Kicking the Tires of 2021 0101

We act not from will, but from imagination

The year 2021 starts with the quotation “we act not from will, but from imagination.” The thought charms me. For three years, I diddled with that idea sporadically, yet gave it no credence.  After all, my parents told me, my teachers told me, and public voices (AKA “they) told me that life requires willpower. Imagination is for feckless dreamers and fools, not a life tool for adults.

Courtesy of Covid-19, I’ve had the time for a grazing through lots and lots of books. One afternoon I drifted upon a book of Nevil Goddard lectures. Because I inherited an interest in metaphysics from my father, I read more and more of his works. I have become so intrigued that I am committing myself to daily practice of his principles throughout 2021. This blog is a personal journal written for myself and to myself as an informal documentation of this experiment. I’ve released myself from any obligation to explain or clarify anything that I publish. I feel free to write as I choose, disregarding any rules I would ordinarily follow were I writing for others.

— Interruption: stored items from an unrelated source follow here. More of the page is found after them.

/-! `setField` -/

@[simp] theorem setField_regs (x : FieldState) : (s.setField x).regs = s.regs := rfl
@[simp] theorem setField_mem (x : FieldState) : (s.setField x).mem = s.mem := rfl
@[simp] theorem setField_flips (x : FieldState) : (s.setField x).flips = s.flips := rfl
@[simp] theorem setField_denyAt (x : FieldState) : (s.setField x).denyAt = s.denyAt := rfl
@[simp] theorem setField_arrays (x : FieldState) : (s.setField x).arrays = s.arrays := rfl
@[simp] theorem setField_tokens (x : FieldState) : (s.setField x).tokens = s.tokens := rfl
@[simp] theorem setField_regions (x : FieldState) : (s.setField x).regions = s.regions := rfl
@[simp] theorem setField_serial (x : FieldState) : (s.setField x).serial = s.serial := rfl
@[simp] theorem setField_eps (x : FieldState) : (s.setField x).eps = s.eps := rfl
@[simp] theorem setField_stack (x : FieldState) : (s.setField x).stack = s.stack := rfl
@[simp] theorem setField_stackErr (x : FieldState) : (s.setField x).stackErr = s.stackErr := rfl
@[simp] theorem setField_odecc (x : FieldState) : (s.setField x).odecc = s.odecc := rfl
@[simp] theorem setField_dir (x : FieldState) : (s.setField x).dir = s.dir := rfl
@[simp] theorem setField_tables (x : FieldState) : (s.setField x).tables = s.tables := rfl
@[simp] theorem setField_segs (x : FieldState) : (s.setField x).segs = s.segs := rfl
@[simp] theorem setField_tblCmd (x : FieldState) : (s.setField x).tblCmd = s.tblCmd := rfl
@[simp] theorem setField_resync (x : FieldState) : (s.setField x).resync = s.resync := rfl
@[simp] theorem setField_cache (x : FieldState) : (s.setField x).cache = s.cache := rfl
@[simp] theorem setField_fetch (x : FieldState) : (s.setField x).fetch = s.fetch := rfl
@[simp] theorem setField_missed (x : FieldState) : (s.setField x).missed = s.missed := rfl
@[simp] theorem setField_gathers (x : FieldState) : (s.setField x).gathers = s.gathers := rfl
@[simp] theorem setField_nextGather (x : FieldState) : (s.setField x).nextGather = s.nextGather := rfl
@[simp] theorem setField_hubWait (x : FieldState) : (s.setField x).hubWait = s.hubWait := rfl
@[simp] theorem setField_hubUsed (x : FieldState) : (s.setField x).hubUsed = s.hubUsed := rfl
@[simp] theorem setField_net (x : FieldState) : (s.setField x).net = s.net := rfl
@[simp] theorem setField_reqs (x : FieldState) : (s.setField x).reqs = s.reqs := rfl
@[simp] theorem setField_nextTag (x : FieldState) : (s.setField x).nextTag = s.nextTag := rfl
@[simp] theorem setField_mcast (x : FieldState) : (s.setField x).mcast = s.mcast := rfl
@[simp] theorem setField_redGroups (x : FieldState) : (s.setField x).redGroups = s.redGroups := rfl
@[simp] theorem setField_rounds (x : FieldState) : (s.setField x).rounds = s.rounds := rfl
@[simp] theorem setField_mesh (x : FieldState) : (s.setField x).mesh = s.mesh := rfl
@[simp] theorem setField_localDead (x : FieldState) : (s.setField x).localDead = s.localDead := rfl
@[simp] theorem setField_escTable (x : FieldState) : (s.setField x).escTable = s.escTable := rfl
@[simp] theorem setField_changes (x : FieldState) : (s.setField x).changes = s.changes := rfl
@[simp] theorem setField_mnMask (x : FieldState) : (s.setField x).mnMask = s.mnMask := rfl
@[simp] theorem setField_mnGen (x : FieldState) : (s.setField x).mnGen = s.mnGen := rfl
@[simp] theorem setField_maskSent (x : FieldState) : (s.setField x).maskSent = s.maskSent := rfl
@[simp] theorem setField_rateAt (x : FieldState) : (s.setField x).rateAt = s.rateAt := rfl
@[simp] theorem setField_holds (x : FieldState) : (s.setField x).holds = s.holds := rfl
@[simp] theorem setField_buckets (x : FieldState) : (s.setField x).buckets = s.buckets := rfl
@[simp] theorem setField_tc0Wait (x : FieldState) : (s.setField x).tc0Wait = s.tc0Wait := rfl
@[simp] theorem setField_ticks (x : FieldState) : (s.setField x).ticks = s.ticks := rfl
@[simp] theorem setField_links (x : FieldState) : (s.setField x).links = s.links := rfl
@[simp] theorem setField_time (x : FieldState) : (s.setField x).time = s.time := rfl
@[simp] theorem setField_host (x : FieldState) : (s.setField x).host = s.host := rfl
@[simp] theorem setField_boot (x : FieldState) : (s.setField x).boot = s.boot := rfl
@[simp] theorem setField_faults (x : FieldState) : (s.setField x).faults = s.faults := rfl
@[simp] theorem setField_power (x : FieldState) : (s.setField x).power = s.power := rfl
@[simp] theorem setField_sit (x : FieldState) : (s.setField x).sit = s.sit := rfl
@[simp] theorem setField_mon (x : FieldState) : (s.setField x).mon = s.mon := rfl
@[simp] theorem setField_pins (x : FieldState) : (s.setField x).pins = s.pins := rfl
@[simp] theorem setField_outs (x : FieldState) : (s.setField x).outs = s.outs := rfl
@[simp] theorem setField_free (x : FieldState) : (s.setField x).free = s.free := rfl
@[simp] theorem setField_pending (x : FieldState) : (s.setField x).pending = s.pending := rfl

KICKING THE TIRES OF SEPTEMBER 12, 2020

Running late for my Census job yesterday. Leap into the Saturn, turn the key—the sound of silence from the engine. Not even that grinding cough. Dismay sinks to my gut. No time to brood.  I grab the keys to G’s PT Cruiser and off I go. One of the guaranteed dismays of my life is a car on the blink. Several months ago, I dealt with a problem that drained my new battery flat in two hours.

This time, I put it out of my mind and moved on with my day. I was looking up a Census ID, when I knew, with a feeling of great calm, that the car’s battery was dead because I had left the key in the “ON” position instead of rotating it completely to OFF (and that is a story for another day.)

The fix was easy: jump the battery. Out come the battery cables, up go the hoods of both cars. Red cable then black cable attached to G’s PT Cruiser. Red cable attached to the battery terminal on my car. Then (thanks to You Tube videos) I ground the black cable on the engine block instead of attaching it to the negative battery terminal. Good thing I did that because sparks flew around but my battery was safe. The Saturn starts up and all is right with the world.

The point to the story, and there is a point, is that I achieved a successful outcome free from the two hours of mental frenzy which is my usual behavior when the car goes on the fritz.

I can “change my state” I works best when done early or the jukebox  of mind automatically starts playing that dismal “D3.”

Coda:

If it is true that a person with multiple personalities can have diabetes in one persona and be free of diabetes in another persona then there are interesting questions about the relationship of the mind and disease.